One of my favorite passages from Shakespeare:

Once more into the breach, dear friends, once more,
Or close up the wall with our English dead.
In peace there's nothing so becomes a man
As modest stillness and humility.
But when the blast of war blows in our ears,
Then imitate the actions of the tiger.
Stiffen the sinews, summon up the blood,
Disguise fair nature with hard favor'd rage.
Then lend the eye a terrible aspect;
Let it pry through the portage of the head
Like a brass cannon. Let the brow o'erwhelm it
As fearfully as doth a galled rock
O'erhang and jutty his confounded base,
Swill'd with the wild and wasteful ocean.
Now set the teeth and stretch the nostril wide,
Hold hard the breath and bend up every spirit
To his full height. On, on, you noblest English,
Whose blood is fet from fathers of war proof!

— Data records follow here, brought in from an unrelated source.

-- ==== Sys2Proof/Machine/Flash.lean ====
section
/-!
DEFINITION. The flash and its records (R1023 to R1030, R1051).
-/
namespace Sys2Proof.Machine

/-- An erased byte. -/
def flashBlank (_ : Nat) : Byte := 0xFF

/-- A flash byte. -/
def State.flashByte (s : State) (a : Nat) : Byte := Store.get flashBlank s.flash a

/-- Flash bytes from an address. -/
def State.flashBytes (s : State) (a n : Nat) : List Byte := tabulate n fun i => s.flashByte (a + i)

/-- Erase a range. -/
def State.flashErase (s : State) (a n : Nat) : State := { s with flash := s.flash.filter fun c => c.1 < a || a + n ≤ c.1 }

/-- Program bytes: a program only clears bits (R1030). -/
def State.flashProgram (s : State) (a : Nat) : List Byte → State
  | [] => s
  | b :: bs => State.flashProgram { s with flash := Store.put flashBlank s.flash a (s.flashByte a &&& b) } (a + 1) bs

/-- MAGIC of a record header. -/
def recMagic : Nat := 0x52464351

/-- R1026: a record header. -/
def recHeader (kind seq : Nat) (body extra : List Byte) : List Byte :=
  let b := leBytes recMagic 4 ++ leBytes kind 2 ++ leBytes 1 2 ++ leBytes seq 4 ++ leBytes body.length 4 ++ leBytes (crc32c body).toNat 4
    ++ padTo 40 extra
  b ++ leBytes (crc32c b).toNat 4

/-- LENGTH is right for the kind (R1031, R1039, R1042, R224). -/
def lenOk (kind n : Nat) : Bool :=
  match kind with
  | 1 => 96 ≤ n && n ≤ 2097248
  | 2 => n = 256
  | 3 => n = 64
  | 4 => n = 409856
  | _ => true

/-- R1029: the record of a slot, when its header and its CRCs are right and `own` accepts header and body: (SEQ, header, body). -/
def State.slotRec (s : State) (kind base : Nat) (own : List Byte → List Byte → Bool) : Option (Nat × List Byte × List Byte) :=
  let h := s.flashBytes base 64
  let n := leAt h 12 4
  if leAt h 0 4 != recMagic || leAt h 4 2 != kind || leAt h 6 2 != 1 || !lenOk kind n || leAt h 8 4 = 0 || leAt h 8 4 = 0xFFFFFFFF
      || leAt h 60 4 != (crc32c (h.take 60)).toNat then none
  else
    let b := s.flashBytes (base + 64) n
    if leAt h 16 4 != (crc32c b).toNat || !own h b then none else some (leAt h 8 4, h, b)

/-- R1028: SEQ a is newer than SEQ b. -/
def seqNewer (a b : Nat) : Bool := let d := (a + 2 ^ 32 - b) % 2 ^ 32; 1 ≤ d && d ≤ 2 ^ 31 - 1

/-- A slot holds a programmed byte. -/
def State.slotUsed (s : State) (base size : Nat) : Bool := s.flash.any fun c => base ≤ c.1 && c.1 < base + size

/-- R1029: count and report a slot that holds a programmed byte and is not accepted. -/
def State.noteTorn (s : State) (kind base size : Nat) (own : List Byte → List Byte → Bool) : State :=
  if s.slotUsed base size && (s.slotRec kind base own).isNone then
    (s.incSat Reg.BOOT_REC_REJ_CNT 1).raise 16 0 Ev.BOOT_REC_TORN none 255 255
  else s

/-- The accepted record of a pair with the newer SEQ, and its slot (0 or 1). -/
def State.pairRec (s : State) (kind b0 b1 : Nat) (own : List Byte → List Byte → Bool) : Option (Nat × Nat × List Byte × List Byte) :=
  match s.slotRec kind b0 own, s.slotRec kind b1 own with
  | none, none => none
  | some x, none => some (0, x)
  | none, some y => some (1, y)
  | some x, some y => if seqNewer y.1 x.1 then some (1, y) else some (0, x)

/-- R1029: read a pair. -/
def State.readPair (s : State) (kind b0 b1 size : Nat) (own : List Byte → List Byte → Bool) :
    State × Option (Nat × Nat × List Byte × List Byte) :=
  (((s.noteTorn kind b0 size own).noteTorn kind b1 size own), s.pairRec kind b0 b1 own)

/-- R1027: the slot a writer erases (0 or 1) and the SEQ it sets. -/
def State.writeSlot (s : State) (kind b0 b1 : Nat) (own : List Byte → List Byte → Bool) : Nat × Nat :=
  let nxt (q : Nat) : Nat := if q + 1 = 0xFFFFFFFF then 1 else (q + 1) % 2 ^ 32
  match s.pairRec kind b0 b1 own with
  | none => (0, 1)
  | some (i, q, _) => (1 - i, nxt q)

/-- Any header and body. -/
def anyRec (_ _ : List Byte) : Bool := true

/-- R1025: the first waiting writer takes the flash-access lease, erases its slot and begins to program. -/
def State.flashStart (s : State) : State :=
  match s.flashq with
  | [] => s
  | w :: ws =>
    if w.slot.isSome then s
    else
      let (i, q) := s.writeSlot w.kind w.base0 w.base1 anyRec
      -- R1034: a firmware image goes to the slot that is not in use.
      let i := if w.kind = 1 then 1 - s.getF Reg.BOOT_STS 9 1 else i
      let s := { s with flashq := { w with slot := some (i, q) } :: ws }
      let s := s.lease { res := 6, unit := 0, kind := if w.holder = 8 then 3 else 2, owner := w.holder % 8, expiry := s.now + 2 ^ 23 }
      s.flashErase (if i = 0 then w.base0 else w.base1) w.size

/-- A flash write is requested (R1025). -/
def State.flashAsk (s : State) (w : FlashWrite) : State := ({ s with flashq := s.flashq ++ [w] }).flashStart

/-- The first write leaves: its lease ends and the next one starts. -/
def State.flashNext (s : State) : State :=
  ({ s with flashq := s.flashq.drop 1, leases := s.leases.filter fun l => l.res != 6 }).flashStart

/-- R1027: body, then header, are in the slot. -/
def State.flashFinish (s : State) (w : FlashWrite) : State :=
  match w.slot with
  | none => s
  | some (i, q) =>
    let b := if i = 0 then w.base0 else w.base1
    (s.flashProgram (b + 64) w.body).flashProgram b (recHeader w.kind q w.body w.extra)

/-- R1030, R1051: a write cut short leaves its slot torn: whole pages up to a free point, then a page whose bits read free where the
byte being programmed has 0; the header is not programmed. -/
def State.flashTear (s : State) (w : FlashWrite) : State :=
  match w.slot with
  | none => s
  | some (i, _) =>
    let b := if i = 0 then w.base0 else w.base1
    let (d, s) := s.nextDraw
    let n := d.toNat % (w.body.length / 256 + 1)
    let page := tabulate (w.body.drop (256 * n)).length fun k =>
      if k < 256 then (w.body.getD (256 * n + k) 0xFF) ||| Config.cryptoByte (0x2000000 + s.draws) k else 0xFF
    s.flashProgram (b + 64) (w.body.take (256 * n) ++ page)

end Sys2Proof.Machine
end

Fathers that like so many Alexanders
Have in these parts from morn til even fought
And sheath'd their swords for lack of argument.
Dishonor not your mothers. Now attest
That those whom you'd call fathers did beget you.
Be copy now to men of grosser blood
And teach them how to war. And you, good yeomen,
Whose limbs were made in England, show us here
The mettle of your pasture. Let us swear
That you are worth your breeding, which I doubt not,
For there is none of you so mean and base
That hath not noble luster in your eyes.
I see you stand like greyhounds in the slips,
Straining upon the start. The game's afoot!
Follow your spirit, and upon this charge
Cry "God for Harry, England, and St. George!"